/-- R48: a read of a result register faults while `R_VALID` is 0 and where the last completed command did not write
it: the four other frame registers after CRC16, `R_CRC` after any other command. STATUS and R_VALID can be read once
a command has completed, a reserved one too, STATUS not before. -/
def Obligations.ReadWithoutValueFaults : Prop :=
  (∀ s : State, s.rValid = false → ∀ r ∈ [HostReg.rTid, .rSid, .rFc, .rPayload, .rRaw, .rCrc], readFaults r s) ∧
  (∀ (s t : State) (o : Operands), exec (.crc16 o) s = .next t →
    ∀ r ∈ [HostReg.rTid, .rSid, .rFc, .rPayload], readFaults r t) ∧
  (∀ (s t : State) (i : Instr),
    ((∀ o, i ≠ .crc16 o) ∧ exec i s = .next t) ∨ (s.progress ≠ .idle ∧ resume s = t) → t.busy = false →
      readFaults .rCrc t) ∧
  (∀ (s t : State) (i : Instr),
    exec i s = .next t ∨ illegalCommand s = .next t ∨ (s.progress ≠ .idle ∧ resume s = t) → t.busy = false →
      readGives .status (.byte t.status) t ∧ readGives .rValid (.bit (if t.rValid = true then 1 else 0)) t) ∧
  (∀ s : State, s.statusHeld = false → readFaults .status s)

/-- A read of a register that holds a value gives the host its contents, into its copies (10_state sections 3, 4 and
6): the five frame registers after a frame command that completes with OK, at once or after a wait; `R_CRC` and
`R_RAW` after CRC16; VARIANT, BUSY and R_VALID always. -/
def Obligations.ReadGivesTheContents : Prop :=
  (∀ (s t : State) (i : Instr),
    ((∀ o, i ≠ .crc16 o) ∧ exec i s = .next t) ∨ (s.progress ≠ .idle ∧ resume s = t) → t.busy = false →
    t.status = 0x00 →
      readGives .rTid (.half t.rTid) t ∧ readGives .rSid (.byte t.rSid) t ∧ readGives .rFc (.byte t.rFc) t ∧
      readGives .rPayload (.bytes t.rPayload) t ∧ readGives .rRaw (.bytes t.rRaw) t) ∧
  (∀ (s t : State) (o : Operands), exec (.crc16 o) s = .next t →
    readGives .rCrc (.half t.rCrc) t ∧ readGives .rRaw (.bytes t.rRaw) t) ∧
  (∀ s : State, readGives .variant (.bit (if s.variant = .tcp then 1 else 0)) s ∧
    readGives .busy (.bit (if s.busy = true then 1 else 0)) s ∧
    readGives .rValid (.bit (if s.rValid = true then 1 else 0)) s)

/-- R79: what the host has read does not change, whatever command overwrites the registers. -/
def Obligations.HostCopiesStayAsRead : Prop :=
  ∀ s t : State, step s = .next t → ∃ new, new.length ≤ 1 ∧ t.copies = new ++ s.copies

/-! ## Whole-machine rules -/

/-- R33: `VARIANT` is 0 for RTU and 1 for TCP, and no step changes it, RESET included. -/
def Obligations.VariantIsFixed : Prop :=
  (∀ s t : State, step s = .next t → t.variant = s.variant) ∧
  (∀ s : State, readGives .variant (.bit (if s.variant = .tcp then 1 else 0)) s)

/-- No instruction faults: an error of the block is a status (60_exceptions section 1). The one thing that stops a step
with a fault is the host's read of a register that holds no value (10_state section 11): STATUS before the first
command has completed, a result register while `R_VALID` is 0 or where the last command did not write it. -/
def Obligations.OnlyAReadWithoutValueFaults : Prop :=
  (∀ (i : Instr) (s : State) (f : Fault), exec i s ≠ .fault f) ∧
  (∀ (s : State) (f : Fault), s.Inv → step s = .fault f →
    ∃ (r : HostReg) (rest : List Turn), s.schedule = .host (.read r) :: rest ∧ f = .registerHoldsNoValue r ∧
      ((r = .status ∧ s.statusHeld = false) ∨
        (r ∈ [HostReg.rTid, .rSid, .rFc, .rPayload, .rRaw, .rCrc] ∧ s.rValid = false) ∨
        (r ∈ [HostReg.rTid, .rSid, .rFc, .rPayload] ∧ s.held = .checksum) ∨ (r = .rCrc ∧ s.held = .frame)))

/-- Only the codes 0x00 to 0x07 are ever written to STATUS (60_exceptions section 1). -/
def Obligations.StatusIsAlwaysALegalCode : Prop :=
  ∀ s t : State, step s = .next t → t.status ≠ s.status → t.status.toNat ≤ 7

/-- R47: the register `crc` is not observable. Two states that differ in it alone answer the same, up to it. -/
def Obligations.ChecksumRegisterIsNotObservable : Prop :=
  ∀ (s : State) (c : Half), sameButCrc (step s) (step { s with crc := c })

/-- The invariant holds at reset. -/
def Obligations.ResetIsAGoodState : Prop := State.reset.Inv

/-- Every step keeps the invariant: BUSY with the command in progress, a waiting decode well formed, `R_VALID` with
STATUS, legal codes, and the frame in the registers a frame of the variant (R34, R36, R40 to R42). -/
def Obligations.StepKeepsTheInvariant : Prop :=
  ∀ s t : State, s.Inv → step s = .next t → t.Inv

/-- With nothing from the host and no command in progress the block stays as it is (70_reset_and_hazards sections 1
and 2: after reset it waits for the host's first command; log entry 4). -/
def Obligations.IdleBlockStaysAsItIs : Prop :=
  ∀ s : State, s.schedule = [] → s.progress = .idle → step s = .next s
end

* Task to carry out
Taking the listing above, write all of it out exactly.

* Response to this exercise
/-- R48: a read of a result register faults while `R_VALID` is 0 and where the last completed command did not write
it: the four other frame registers after CRC16, `R_CRC` after any other command. STATUS and R_VALID can be read once
a command has completed, a reserved one too, STATUS not before. -/
def Obligations.ReadWithoutValueFaults : Prop :=
  (∀ s : State, s.rValid = false → ∀ r ∈ [HostReg.rTid, .rSid, .rFc, .rPayload, .rRaw, .rCrc], readFaults r s) ∧
  (∀ (s t : State) (o : Operands), exec (.crc16 o) s = .next t →
    ∀ r ∈ [HostReg.rTid, .rSid, .rFc, .rPayload], readFaults r t) ∧
  (∀ (s t : State) (i : Instr),
    ((∀ o, i ≠ .crc16 o) ∧ exec i s = .next t) ∨ (s.progress ≠ .idle ∧ resume s = t) → t.busy = false →
      readFaults .rCrc t) ∧
  (∀ (s t : State) (i : Instr),
    exec i s = .next t ∨ illegalCommand s = .next t ∨ (s.progress ≠ .idle ∧ resume s = t) → t.busy = false →
      readGives .status (.byte t.status) t ∧ readGives .rValid (.bit (if t.rValid = true then 1 else 0)) t) ∧
  (∀ s : State, s.statusHeld = false → readFaults .status s)

/-- A read of a register that holds a value gives the host its contents, into its copies (10_state sections 3, 4 and
6): the five frame registers after a frame command that completes with OK, at once or after a wait; `R_CRC` and
`R_RAW` after CRC16; VARIANT, BUSY and R_VALID always. -/
def Obligations.ReadGivesTheContents : Prop :=
  (∀ (s t : State) (i : Instr),
    ((∀ o, i ≠ .crc16 o) ∧ exec i s = .next t) ∨ (s.progress ≠ .idle ∧ resume s = t) → t.busy = false →
    t.status = 0x00 →
      readGives .rTid (.half t.rTid) t ∧ readGives .rSid (.byte t.rSid) t ∧ readGives .rFc (.byte t.rFc) t ∧
      readGives .rPayload (.bytes t.rPayload) t ∧ readGives .rRaw (.bytes t.rRaw) t) ∧
  (∀ (s t : State) (o : Operands), exec (.crc16 o) s = .next t →
    readGives .rCrc (.half t.rCrc) t ∧ readGives .rRaw (.bytes t.rRaw) t) ∧
  (∀ s : State, readGives .variant (.bit (if s.variant = .tcp then 1 else 0)) s ∧
    readGives .busy (.bit (if s.busy = true then 1 else 0)) s ∧
    readGives .rValid (.bit (if s.rValid = true then 1 else 0)) s)

/-- R79: what the host has read does not change, whatever command overwrites the registers. -/
def Obligations.HostCopiesStayAsRead : Prop :=
  ∀ s t : State, step s = .next t → ∃ new, new.length ≤ 1 ∧ t.copies = new ++ s.copies

/-! ## Whole-machine rules -/

/-- R33: `VARIANT` is 0 for RTU and 1 for TCP, and no step changes it, RESET included. -/
def Obligations.VariantIsFixed : Prop :=
  (∀ s t : State, step s = .next t → t.variant = s.variant) ∧
  (∀ s : State, readGives .variant (.bit (if s.variant = .tcp then 1 else 0)) s)

/-- No instruction faults: an error of the block is a status (60_exceptions section 1). The one thing that stops a step
with a fault is the host's read of a register that holds no value (10_state section 11): STATUS before the first
command has completed, a result register while `R_VALID` is 0 or where the last command did not write it. -/
def Obligations.OnlyAReadWithoutValueFaults : Prop :=
  (∀ (i : Instr) (s : State) (f : Fault), exec i s ≠ .fault f) ∧
  (∀ (s : State) (f : Fault), s.Inv → step s = .fault f →
    ∃ (r : HostReg) (rest : List Turn), s.schedule = .host (.read r) :: rest ∧ f = .registerHoldsNoValue r ∧
      ((r = .status ∧ s.statusHeld = false) ∨
        (r ∈ [HostReg.rTid, .rSid, .rFc, .rPayload, .rRaw, .rCrc] ∧ s.rValid = false) ∨
        (r ∈ [HostReg.rTid, .rSid, .rFc, .rPayload] ∧ s.held = .checksum) ∨ (r = .rCrc ∧ s.held = .frame)))

/-- Only the codes 0x00 to 0x07 are ever written to STATUS (60_exceptions section 1). -/
def Obligations.StatusIsAlwaysALegalCode : Prop :=
  ∀ s t : State, step s = .next t → t.status ≠ s.status → t.status.toNat ≤ 7

/-- R47: the register `crc` is not observable. Two states that differ in it alone answer the same, up to it. -/
def Obligations.ChecksumRegisterIsNotObservable : Prop :=
  ∀ (s : State) (c : Half), sameButCrc (step s) (step { s with crc := c })

/-- The invariant holds at reset. -/
def Obligations.ResetIsAGoodState : Prop := State.reset.Inv

/-- Every step keeps the invariant: BUSY with the command in progress, a waiting decode well formed, `R_VALID` with
STATUS, legal codes, and the frame in the registers a frame of the variant (R34, R36, R40 to R42). -/
def Obligations.StepKeepsTheInvariant : Prop :=
  ∀ s t : State, s.Inv → step s = .next t → t.Inv

/-- With nothing from the host and no command in progress the block stays as it is (70_reset_and_hazards sections 1
and 2: after reset it waits for the host's first command; log entry 4). -/
def Obligations.IdleBlockStaysAsItIs : Prop :=
  ∀ s : State, s.schedule = [] → s.progress = .idle → step s = .next s
end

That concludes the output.